BIS General Manager Agustin Carstens Says “Stop Trying to Create Money” In Another Crypto Attack
The head of Bank for International Settlements (BIS), Agustin Carstens, has shown some rejection to cryptocurrencies, both as a technological development and as an economic solution.
He is one of the fiercest critics of the cryptocurrencies. Earlier this year, he said that bitcoin and altcoins are “a bubble, a Ponzi scheme and an environmental disaster”.
In an interview with the Swiss-German newspaper Basler Zeitung, Carsten insisted that the revolutionary financial instrument was “a fraud”. After which, he almost asked in the form of a plea to the “children” who promoted him: “Stop trying to create money!”.

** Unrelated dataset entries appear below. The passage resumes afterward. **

-- ==== Sys2Proof/Machine/State.lean ====
section
/-!
DEFINITION. Machine/State.lean: the state of the KH880 as plain data, block by block, and the state after power-on reset.
The default value of a field is its value at reset. Every register of the register summaries is held in `State.regs`
(sparse, canonical; Machine/Regs.lean gives each its reset value), unless its value is a function of another field: such
a register is a view computed when it is read (Machine/Flags.lean). What the registers do not show stands here in a field
of its own, with the rule that gives it.
-/
namespace Sys2Proof.Machine

/-- Why the machine stops: nothing does. The spec gives every command an effect or a status in every state, so no
meaning raises a fault (notes/assumptions/3.md). Safe: a constructor that is never raised stops nothing. -/
inductive Fault where
  /-- Raised by nothing. -/
  | none
  deriving DecidableEq, Repr

/-- Why the machine refuses a command. -/
inductive Refusal where
  /-- Raised by the dispatch for a row without a meaning; safe, the machine stops. No row is left without one. -/
  | notModelled (mnemonic : String)
  deriving DecidableEq, Repr

/-- The unit states of R80 and R590. -/
inductive UnitState | off | starting | on | disabling | restartPending | fenced
  deriving DecidableEq, Repr

/-- A request of a port that the firmware is serving: port (1 SPI, 2 sideband), SEQ and TAG (R473). -/
structure ReqCtx where
  port : Nat
  seq : Nat
  tag : Nat
  deriving DecidableEq, Repr

/-- A reply: to whom, to which opcode, its status (R482) and data. -/
structure Reply where
  master : Master
  op : Nat
  status : Nat
  data : List Byte
  deriving DecidableEq, Repr

/-- A field change waiting for the quiescent boundary of a block. -/
structure Staged where
  block : Nat
  addr : Nat
  lsb : Nat
  width : Nat
  value : Nat
  deriving DecidableEq, Repr

/-! ### TIME (R33 to R60) and TMR (R61 to R71) -/

/-- The servo states of R37. -/
inductive Servo | free | acquiring | locked | holdover
  deriving DecidableEq, Repr

/-- What R43 saves in Lehr at an entry and at a reset. -/
structure SavedTime where
  dev : Nat
  refOff : Int
  rate : Int
  lp : Nat
  ratio : Nat
  rcRatio : Nat
  rcAtSave : Bool
  deriving DecidableEq, Repr

/-- A high word held for a master that has read the low register at `low` (R44). -/
structure Shadow where
  master : Master
  low : Nat
  high : Nat
  deriving DecidableEq, Repr

/-- The servo as it stood before the last REF_SYNC edge, for a command in the edge's own cycle (R41). -/
structure ServoSnap where
  servo : Servo
  good : Nat
  outliers : Nat
  missed : Nat
  lastEdge : Option Nat
  anchorNext : Bool
  assignNext : Bool
  phaseErr : Nat
  /-- STEPPED and OUTLIERS of TIME_STATUS. -/
  stepped : Nat
  outCount : Nat
  slewLeft : Int
  slewPpb : Nat
  rate : Int
  /-- Reference time less device time. -/
  offset : Int
  deriving DecidableEq, Repr

/-- The law by which reference time runs from an instant on, and the quality of a timestamp then (R38, R42): reference time at `at_`
with its part of a tick, the rate and the slew. -/
structure RefMark where
  at_ : Nat
  ref : Nat
  refFrac : Nat
  rate : Int
  slewLeft : Int
  slewPpb : Nat
  quality : Nat
  deriving DecidableEq, Repr

structure TimeState where
  /-- Ticks of 0.4 ns since power-on: the model's own measure of when a command comes (notes/assumptions/5.md). -/
  now : Nat := 0
  /-- Device time (R33). -/
  dev : Nat := 0
  /-- A worker's device time still to be slewed, in 1/10000 tick, and the part of a tick not yet counted (R593). -/
  devLeft : Int := 0
  devFrac : Nat := 0
  /-- Reference time (R34). -/
  ref : Nat := 0
  /-- Part of a reference tick not yet counted, in 1e-9 tick. -/
  refFrac : Nat := 0
  /-- Rate adjustment in ppb (R38). -/
  rate : Int := 0
  /-- Correction still to be slewed, in 1e-9 tick (R38). -/
  slewLeft : Int := 0
  /-- Rate of the slew in ppb. -/
  slewPpb : Nat := 0
  /-- The timing clock runs (P0, P1; R27), from the lock of the PLLs on (R619). -/
  running : Bool := false
  /-- Ticks for which it has run: what the timer channels count (R61, R62). -/
  ran : Nat := 0
  /-- The laws of the last second, the newest first: what an instant that lies back carried (R35, R42, R58). -/
  marks : List RefMark := []
  /-- The 48-bit 32.768 kHz count (R43) and the elapsed part of its present cycle in 1/4096 tick. -/
  lp : Nat := 0
  lpPhase : Nat := 0
  /-- TIME_LP_RATIO and TIME_LP_RC_RATIO. -/
  lpRatio : Nat := 312500000
  rcRatio : Nat := 312500000
  /-- TIME_STATUS.LPX_OK. -/
  lpxOk : Bool := false
  /-- The RC oscillator is the low-power clock now (R42, R43). -/
  rcNow : Bool := false
  servo : Servo := .free
  /-- Consecutive accepted samples within ±1 µs (R37). -/
  good : Nat := 0
  /-- Consecutive outliers (R39). -/
  outliers : Nat := 0
  /-- Expected samples passed with none accepted, and the reference instant of the last due instant counted (R38). -/
  missed : Nat := 0
  dueBase : Nat := 0
  /-- Reference time of the last accepted REF_SYNC edge: the grid (R38). -/
  lastEdge : Option Nat := none
  /-- No edge has been accepted since the last assignment in IMMEDIATE or SAMPLE mode (R38). -/
  anchorNext : Bool := false
  /-- The next edge is assigned to the grid after REF_JUMP (R39). -/
  assignNext : Bool := false
  /-- Device time of the last REF_SYNC edge (R41). -/
  edgeAt : Option Nat := none
  preEdge : Option ServoSnap := none
  /-- Device time at which TIME_SET_REF last took effect (R41). -/
  cmdAt : Option Nat := none
  /-- The value waiting for the next edge (R58, AT_NEXT_PULSE). -/
  pulseRef : Option Nat := none
  /-- TIME_UNCERT at `uncertAt` (device time), from which it grows in HOLDOVER (R40). -/
  uncertBase : Nat := 0
  uncertAt : Nat := 0
  /-- Device time of the entry into HOLDOVER (R57). -/
  holdAt : Nat := 0
  /-- Quality bit 2 (R42), and whether the RC counted part of the interval it covers. -/
  recon : Bool := false
  rcUsed : Bool := false
  saved : Option SavedTime := none
  shadows : List Shadow := []
  deriving DecidableEq, Repr

/-- One calendar slot in use (R45, R59). -/
structure CalSlot where
  target : Nat
  action : Nat
  wake : Bool
  periodic : Bool
  exclusive : Bool
  resources : Nat
  prepLead : Nat
  time : Nat
  duration : Nat
  period : Nat
  arg : Nat
  prepDone : Bool := false
  fired : Bool := false
  /-- Device time at which it last fired, was missed or was skipped (R45), and of its last FIRE delivered (R49). -/
  firedAt : Option Nat := none
  gaveAt : Option Nat := none
  /-- The start of the last occurrence of a periodic slot that has fired: it may still be in progress (R51, R52). -/
  lastAt : Option Nat := none
  /-- Reference time at which its target still stops what the last FIRE started (R150). -/
  stopAt : Option Nat := none
  /-- A wake for the slot has been started (R48). -/
  woken : Bool := false
  /-- The owning block frees the slot, not TIME + DURATION (R45, R220). -/
  ownerFrees : Bool := false
  deriving DecidableEq, Repr

/-- The last fire record of a slot (R46 to R50): its delivery time and quality, whether it fired (0), was missed (1) or was
skipped (2), its target and status, the STEPPED and LATE flags, and the parent FID of a fire missed under a fence. -/
structure FireRec where
  slot : Nat
  target : Nat
  at_ : Nat
  quality : Nat
  kind : Nat
  status : Nat
  stepped : Bool
  late : Bool
  parent : Nat
  deriving DecidableEq, Repr

/-- One timer channel beside its registers: when its count was last brought up to date, in ticks for which the timing clock ran and in
low-power cycles, whether a compare match is still to come since CMP was written or, with TOP below the full range, since the count
moved, and the low words held for a chained pair (R62 to R68). -/
structure TmrChan where
  since : Nat := 0
  sinceLp : Nat := 0
  frac : Nat := 0
  cmpArmed : Bool := true
  /-- The timing-clock cycle of the last RESET edge, and of the last update with UPDF and EN as they stood before it (R69). -/
  resetCyc : Option Nat := none
  /-- Timing-clock cycle of the last software write to CNT (R69). -/
  wrCyc : Option Nat := none
  /-- Its TRGO, or a calendar FIRE addressed to it, is in its pulse of one cycle (R62, R64). -/
  hi : Bool := false
  fire : Bool := false
  upd : Option (Nat × Bool × Bool) := none
  /-- The timing-clock cycle of the last capture, and what TMR_CHn_CAP held before it (R68). -/
  capCyc : Option Nat := none
  capPrev : Nat := 0
  lowCnt : Option Nat := none
  lowTop : Option Nat := none
  lowCmp : Option Nat := none
  deriving DecidableEq, Repr

/-! ### PWR (R507 to R542) -/

/-- The power states of R507. -/
inductive PState | p0 | p1 | p2 | p3 | p4
  deriving DecidableEq, Repr

/-- A power entry in progress (R510 to R512): target, step (1 consent given and waiting to begin, 2 saving and then the commit
window), window cycles done, the low-power count whose edge opens the window, and whether it is a deeper move from P2. -/
structure Entry where
  target : Nat
  step : Nat
  cycle : Nat := 0
  winLp : Nat := 0
  fromP2 : Bool := false
  deriving DecidableEq, Repr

“Even the legendary scientist Isaac Newton tried –and failed– to create money out of nothing,” he said. “And young people should learn from his mistake,” said the newly appointed BIS General Manager.
For him it would be enough to look back to the past to realize that creating gold or money out of nothing has been a common obsession. That never worked. That even the great physicist Isaac Newton was at one point in his life obsessed with alchemy and the idea of making gold. As such, Newton was very successful in several fields, but failed in this one, Carsten argues.
Newton, who ended up at the head of the British Mint, managed to get there because he could immediately detect if a coin was counterfeit. So after failing to create gold, he switched sides and sent the counterfeiters to prison. For Carsten, he believes that this could be the same destination for the now millions of new “Newtons” who are now enthusiastic about bitcoin and the other cryptocurrencies.
The BIS general manager added that he is concerned about the pace of technological progress. He advised young people to focus their efforts on better activities, rather than on an asset class that “serves none of the… purposes of money”.
Because he believes that young people should use their many talents and skills for innovation, not for reinventing money. He concluded that it is a fallacy to think that money can be created out of nothing.
Finally, Carstens argued to the Basler Zeitung that central banks are ‘trusted' and that at least at the moment there is no viable substitute for their role in the world economy.
“I can't imagine anything coming soon that will be more efficient and generate the same level of trust,” he said.
While it may be true to take a few points from his speech into consideration, Carstens's critique falls extremely short of the astronomical adoption growth of bitcoin and blockchain technology every day.